Corpus-Level Trace Diagnostics for LLM Agents¶
Once your trace corpus exceeds a few hundred runs, single-trace inspection misses failure modes that only show up across populations. A scout-investigator multi-agent pipeline surveys the corpus, proposes recurring failure hypotheses, then verifies each against evidence.
Corpus-level trace diagnostics runs a structured multi-agent pipeline over a large set of agent execution traces to surface systematic failure patterns — recurring tool misuse, silent reward hacking, drift after long context — invisible when a human inspects one failing trace at a time. It sits above per-trace error analysis, not in place of it.
When It Applies¶
Apply only when all three conditions hold:
- Corpus size ≥ ~100 comparable traces — below this, a human reading every trace outperforms automation. LangSmith caps a single Insights Agent run at 1,000 traces. [Source: LangChain — Insights Agent and Multi-turn Evals]

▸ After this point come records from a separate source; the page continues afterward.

-- ==== Sys2Proof/Laws/PerInstr.lean ====
section
/-! SUPPORT. The family of per-command lemmas: the kind of every host request has an owner and a body reader, so that a frame
of that kind is never answered as of an unknown kind (R170, R188). -/

namespace Sys2Proof.Laws.RequestKindReads

open Sys2Proof Sys2Proof.Machine

/-- The kind of a host request fits a byte, belongs to one of the eleven owners, and has a reader of its body. -/
def Statement (c : Instr) : Prop :=
  ∀ tag kind, requestOf c = some (tag, kind) → kind < 256 ∧ ownerOf kind ≤ 10 ∧ (bodyReader tag kind).isSome = true

/-- For a command whose kind is known. -/
theorem ofKind {c : Instr} {tag : Byte} {kind : Nat} (h : requestOf c = some (tag, kind))
    (hk : kind < 256 ∧ ownerOf kind ≤ 10 ∧ (bodyReader tag kind).isSome = true) : Statement c := by
  intro tag' kind' h'
  rw [h] at h'
  simp only [Option.some.injEq, Prod.mk.injEq] at h'
  rw [← h'.1, ← h'.2]
  exact hk

/-- For a command that is no host request. -/
theorem ofNone {c : Instr} (h : requestOf c = none) : Statement c := by
  intro tag kind h'
  rw [h] at h'
  exact absurd h' (by simp)

theorem powerOnReset : Statement .powerOnReset := ofNone rfl
theorem warmReset : Statement .warmReset := ofNone rfl
theorem retentionLoss : Statement .retentionLoss := ofNone rfl
theorem secEdge (sinceTick : Nat) : Statement (.secEdge sinceTick) := ofNone rfl
theorem dividerTick : Statement .dividerTick := ofNone rfl
theorem enterHoldover : Statement .enterHoldover := ofNone rfl
theorem minuteEvent : Statement .minuteEvent := ofNone rfl
theorem secondEvent : Statement .secondEvent := ofNone rfl
theorem windowExpiry (channel : Nat) : Statement (.windowExpiry channel) := ofNone rfl
theorem absenceExpiry (channel : Nat) : Statement (.absenceExpiry channel) := ofNone rfl
theorem startsAndEnds : Statement .startsAndEnds := ofNone rfl
theorem windowOpening : Statement .windowOpening := ofNone rfl
theorem commit : Statement .commit := ofNone rfl
theorem closureTimes : Statement .closureTimes := ofNone rfl
theorem retirementWalk : Statement .retirementWalk := ofNone rfl
theorem retirementWalkStep : Statement .retirementWalkStep := ofNone rfl
theorem seriesPassStep : Statement .seriesPassStep := ofNone rfl
theorem materialisationWalk : Statement .materialisationWalk := ofNone rfl
theorem materialisationWalkStep : Statement .materialisationWalkStep := ofNone rfl
theorem planningWalk : Statement .planningWalk := ofNone rfl
theorem planningWalkStep : Statement .planningWalkStep := ofNone rfl
theorem cancelPassStep : Statement .cancelPassStep := ofNone rfl
theorem status : Statement .status := ofNone rfl
theorem otherTransferCommand (code : Option Byte) : Statement (.otherTransferCommand code) := ofNone rfl
theorem send (bytes : List Byte) : Statement (.send bytes) := ofNone rfl
theorem fetch (count : Nat) : Statement (.fetch count) := ofNone rfl
theorem linkReset : Statement .linkReset := ofNone rfl
theorem takeRequestFrame : Statement .takeRequestFrame := ofNone rfl
theorem setTime (tag : Byte) (minute second : Nat) : Statement (.setTime tag minute second) :=
  ofKind rfl ⟨by decide, by decide, rfl⟩
theorem start (tag : Byte) : Statement (.start tag) := ofKind rfl ⟨by decide, by decide, rfl⟩
theorem trimTime (tag : Byte) (minutes : Int) : Statement (.trimTime tag minutes) := ofKind rfl ⟨by decide, by decide, rfl⟩
theorem readTime (tag : Byte) : Statement (.readTime tag) := ofKind rfl ⟨by decide, by decide, rfl⟩
theorem readRetention (tag : Byte) : Statement (.readRetention tag) := ofKind rfl ⟨by decide, by decide, rfl⟩
theorem setDistances (tag : Byte) (origin : Nat) (row : List Nat) : Statement (.setDistances tag origin row) :=
  ofKind rfl ⟨by decide, by decide, rfl⟩
theorem setRoom (tag : Byte) (form : RoomForm) : Statement (.setRoom tag form) := ofKind rfl ⟨by decide, by decide, rfl⟩
theorem removeRoom (tag : Byte) (room : Nat) : Statement (.removeRoom tag room) := ofKind rfl ⟨by decide, by decide, rfl⟩
theorem readRoom (tag : Byte) (room : Nat) : Statement (.readRoom tag room) := ofKind rfl ⟨by decide, by decide, rfl⟩
theorem setKitchen (tag : Byte) (form : KitchenForm) : Statement (.setKitchen tag form) :=
  ofKind rfl ⟨by decide, by decide, rfl⟩
theorem setKitchenProfile (tag : Byte) (kitchen : Nat) (profile : List Nat) : Statement (.setKitchenProfile tag kitchen profile) :=
  ofKind rfl ⟨by decide, by decide, rfl⟩
theorem removeKitchen (tag : Byte) (kitchen : Nat) : Statement (.removeKitchen tag kitchen) :=
  ofKind rfl ⟨by decide, by decide, rfl⟩
theorem readKitchen (tag : Byte) (kitchen : Nat) : Statement (.readKitchen tag kitchen) :=
  ofKind rfl ⟨by decide, by decide, rfl⟩
theorem setWeights (tag : Byte) (weights : Weights) : Statement (.setWeights tag weights) :=
  ofKind rfl ⟨by decide, by decide, rfl⟩
theorem setPolicy (tag : Byte) (form : PolicyForm) : Statement (.setPolicy tag form) := ofKind rfl ⟨by decide, by decide, rfl⟩
theorem readStore (tag : Byte) : Statement (.readStore tag) := ofKind rfl ⟨by decide, by decide, rfl⟩
theorem book (tag : Byte) (form : BookForm) : Statement (.book tag form) := ofKind rfl ⟨by decide, by decide, rfl⟩
theorem amend (tag : Byte) (form : AmendForm) : Statement (.amend tag form) := ofKind rfl ⟨by decide, by decide, rfl⟩
theorem cancel (tag : Byte) (handle : Handle) : Statement (.cancel tag handle) := ofKind rfl ⟨by decide, by decide, rfl⟩
theorem readBooking (tag : Byte) (handle : Handle) : Statement (.readBooking tag handle) :=
  ofKind rfl ⟨by decide, by decide, rfl⟩
theorem listRoom (tag : Byte) (room : Nat) (fromMin : Option Nat) (count : Option Nat) : Statement (.listRoom tag room fromMin count) :=
  ofKind rfl ⟨by decide, by decide, rfl⟩
theorem createSeries (tag : Byte) (form : SeriesForm) : Statement (.createSeries tag form) :=
  ofKind rfl ⟨by decide, by decide, rfl⟩
theorem endSeries (tag : Byte) (id : Nat) : Statement (.endSeries tag id) := ofKind rfl ⟨by decide, by decide, rfl⟩
theorem resumeSeries (tag : Byte) (id : Nat) : Statement (.resumeSeries tag id) := ofKind rfl ⟨by decide, by decide, rfl⟩
theorem readSeries (tag : Byte) (id : Nat) : Statement (.readSeries tag id) := ofKind rfl ⟨by decide, by decide, rfl⟩
theorem place (tag : Byte) (form : PlaceForm) : Statement (.place tag form) := ofKind rfl ⟨by decide, by decide, rfl⟩
theorem placeAndBook (tag : Byte) (form : PlaceBookForm) : Statement (.placeAndBook tag form) :=
  ofKind rfl ⟨by decide, by decide, rfl⟩
theorem readPlacement (tag : Byte) : Statement (.readPlacement tag) := ofKind rfl ⟨by decide, by decide, rfl⟩
theorem readTimers (tag : Byte) : Statement (.readTimers tag) := ofKind rfl ⟨by decide, by decide, rfl⟩
theorem bindPanel (tag : Byte) (panel kind target : Nat) : Statement (.bindPanel tag panel kind target) :=
  ofKind rfl ⟨by decide, by decide, rfl⟩
theorem unbind (tag : Byte) (panel : Nat) : Statement (.unbind tag panel) := ofKind rfl ⟨by decide, by decide, rfl⟩
theorem bar (tag : Byte) (panel : Nat) : Statement (.bar tag panel) := ofKind rfl ⟨by decide, by decide, rfl⟩
theorem unbar (tag : Byte) (panel : Nat) : Statement (.unbar tag panel) := ofKind rfl ⟨by decide, by decide, rfl⟩
theorem setPoll (tag : Byte) (panel exponent : Nat) : Statement (.setPoll tag panel exponent) :=
  ofKind rfl ⟨by decide, by decide, rfl⟩
theorem readPanel (tag : Byte) (panel : Nat) : Statement (.readPanel tag panel) := ofKind rfl ⟨by decide, by decide, rfl⟩
theorem order (tag : Byte) (handle : Handle) (form : OrderForm) : Statement (.order tag handle form) :=
  ofKind rfl ⟨by decide, by decide, rfl⟩
theorem changeOrder (tag : Byte) (handle : Handle) (form : OrderForm) : Statement (.changeOrder tag handle form) :=
  ofKind rfl ⟨by decide, by decide, rfl⟩
theorem voidOrder (tag : Byte) (handle : Handle) : Statement (.voidOrder tag handle) := ofKind rfl ⟨by decide, by decide, rfl⟩
theorem readLoad (tag : Byte) (kitchen day window : Nat) (count : Option Nat) : Statement (.readLoad tag kitchen day window count) :=
  ofKind rfl ⟨by decide, by decide, rfl⟩
theorem closeRoom (tag : Byte) (form : CloseForm) : Statement (.closeRoom tag form) := ofKind rfl ⟨by decide, by decide, rfl⟩
theorem reopenRoom (tag : Byte) (room : Nat) : Statement (.reopenRoom tag room) := ofKind rfl ⟨by decide, by decide, rfl⟩
theorem readSweep (tag : Byte) : Statement (.readSweep tag) := ofKind rfl ⟨by decide, by decide, rfl⟩
theorem setNoticeEnables (tag : Byte) (master : Bool) (enables : Enables) : Statement (.setNoticeEnables tag master enables) :=
  ofKind rfl ⟨by decide, by decide, rfl⟩
theorem readNotices (tag : Byte) : Statement (.readNotices tag) := ofKind rfl ⟨by decide, by decide, rfl⟩
theorem nextChanged (tag : Byte) (category : Nat) : Statement (.nextChanged tag category) :=
  ofKind rfl ⟨by decide, by decide, rfl⟩
theorem readCounts (tag : Byte) : Statement (.readCounts tag) := ofKind rfl ⟨by decide, by decide, rfl⟩
theorem searchTake : Statement .searchTake := ofNone rfl
theorem placementWalkStep : Statement .placementWalkStep := ofNone rfl
theorem placeCompletion : Statement .placeCompletion := ofNone rfl
theorem placeAndBookCompletion : Statement .placeAndBookCompletion := ofNone rfl
theorem findNearbyCompletion : Statement .findNearbyCompletion := ofNone rfl
theorem sweepSearchCompletion : Statement .sweepSearchCompletion := ofNone rfl
theorem withdrawal (panel search : Nat) : Statement (.withdrawal panel search) := ofNone rfl
theorem sweepStep : Statement .sweepStep := ofNone rfl
theorem sweepReport : Statement .sweepReport := ofNone rfl
theorem panelSecond : Statement .panelSecond := ofNone rfl
theorem deferredViewBuild (panel : Nat) : Statement (.deferredViewBuild panel) := ofNone rfl
theorem poll (port : Nat) : Statement (.poll port) := ofNone rfl
theorem reply (port : Nat) (frame : List Byte) : Statement (.reply port frame) := ofNone rfl
theorem followUpReply (port : Nat) (frame : List Byte) : Statement (.followUpReply port frame) := ofNone rfl
theorem replyTimeout (port : Nat) : Statement (.replyTimeout port) := ofNone rfl
theorem frameDiscarded (port : Nat) (frame : List Byte) : Statement (.frameDiscarded port frame) := ofNone rfl
theorem holdTakesEffect (panel : Nat) : Statement (.holdTakesEffect panel) := ofNone rfl
theorem viewBuild (room : Nat) : Statement (.viewBuild room) := ofNone rfl
theorem listBuild (kitchen : Nat) : Statement (.listBuild kitchen) := ofNone rfl
theorem checkIn (src : PanelRef) (badge : Id32) (handle : Option Handle) : Statement (.checkIn src badge handle) := ofNone rfl
theorem occupancyReading (room : Nat) (occupied : Bool) (seconds : Nat) : Statement (.occupancyReading room occupied seconds) :=
  ofNone rfl
theorem panelUnavailable (room : Nat) : Statement (.panelUnavailable room) := ofNone rfl
theorem panelAvailable (room : Nat) : Statement (.panelAvailable room) := ofNone rfl
theorem walkUp (src : PanelRef) (wanted : Nat) (badge : Id32) : Statement (.walkUp src wanted badge) := ofNone rfl
theorem extend (src : PanelRef) (ask : Nat) (handle : Option Handle) : Statement (.extend src ask handle) := ofNone rfl
theorem endNow (src : PanelRef) (handle : Option Handle) : Statement (.endNow src handle) := ofNone rfl
theorem findNearby (src : PanelRef) : Statement (.findNearby src) := ofNone rfl
theorem out (src : PanelRef) (handle : Option Handle) : Statement (.out src handle) := ofNone rfl
theorem handed (src : PanelRef) (handle : Option Handle) : Statement (.handed src handle) := ofNone rfl
theorem discard (src : PanelRef) (handle : Option Handle) : Statement (.discard src handle) := ofNone rfl
theorem received (src : PanelRef) (handle : Option Handle) : Statement (.received src handle) := ofNone rfl
theorem catchUpCommitStep : Statement .catchUpCommitStep := ofNone rfl
theorem catchUpClosureStep : Statement .catchUpClosureStep := ofNone rfl
theorem catchUpBookingStep : Statement .catchUpBookingStep := ofNone rfl
theorem catchUpDays : Statement .catchUpDays := ofNone rfl

end Sys2Proof.Laws.RequestKindReads
end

- Traces are long or multi-turn — value comes from patterns hidden across many tool calls. Sub-1k-token interactions are better served by response-level error analysis. [Source: Hamel Husain]
- A human validates findings — generated "insights" are LLM outputs and can fabricate plausible-but-wrong patterns. Without sampled expert review the pipeline entrenches false beliefs. [Source: Manglik et al., Insights Generator (arxiv 2605.21347)]
If any condition fails, stay with manual error analysis on a focused sample.
Scout-Investigator Architecture¶
graph LR
C[Trace<br>Corpus] --> S[Scout]
S -->|proposes<br>hypotheses| I[Investigator]
I -->|tests against<br>corpus| E[Evidence-Backed<br>Findings]
E -->|sampled review| H[Human Expert]
- Scout surveys traces in a wide, cheap pass and emits candidate failure-mode hypotheses (
tool X is consistently called before tool Y in failed runs). - Investigator queries the corpus for supporting and counter-evidence on one hypothesis at a time, promoting it with linked trace IDs or discarding it.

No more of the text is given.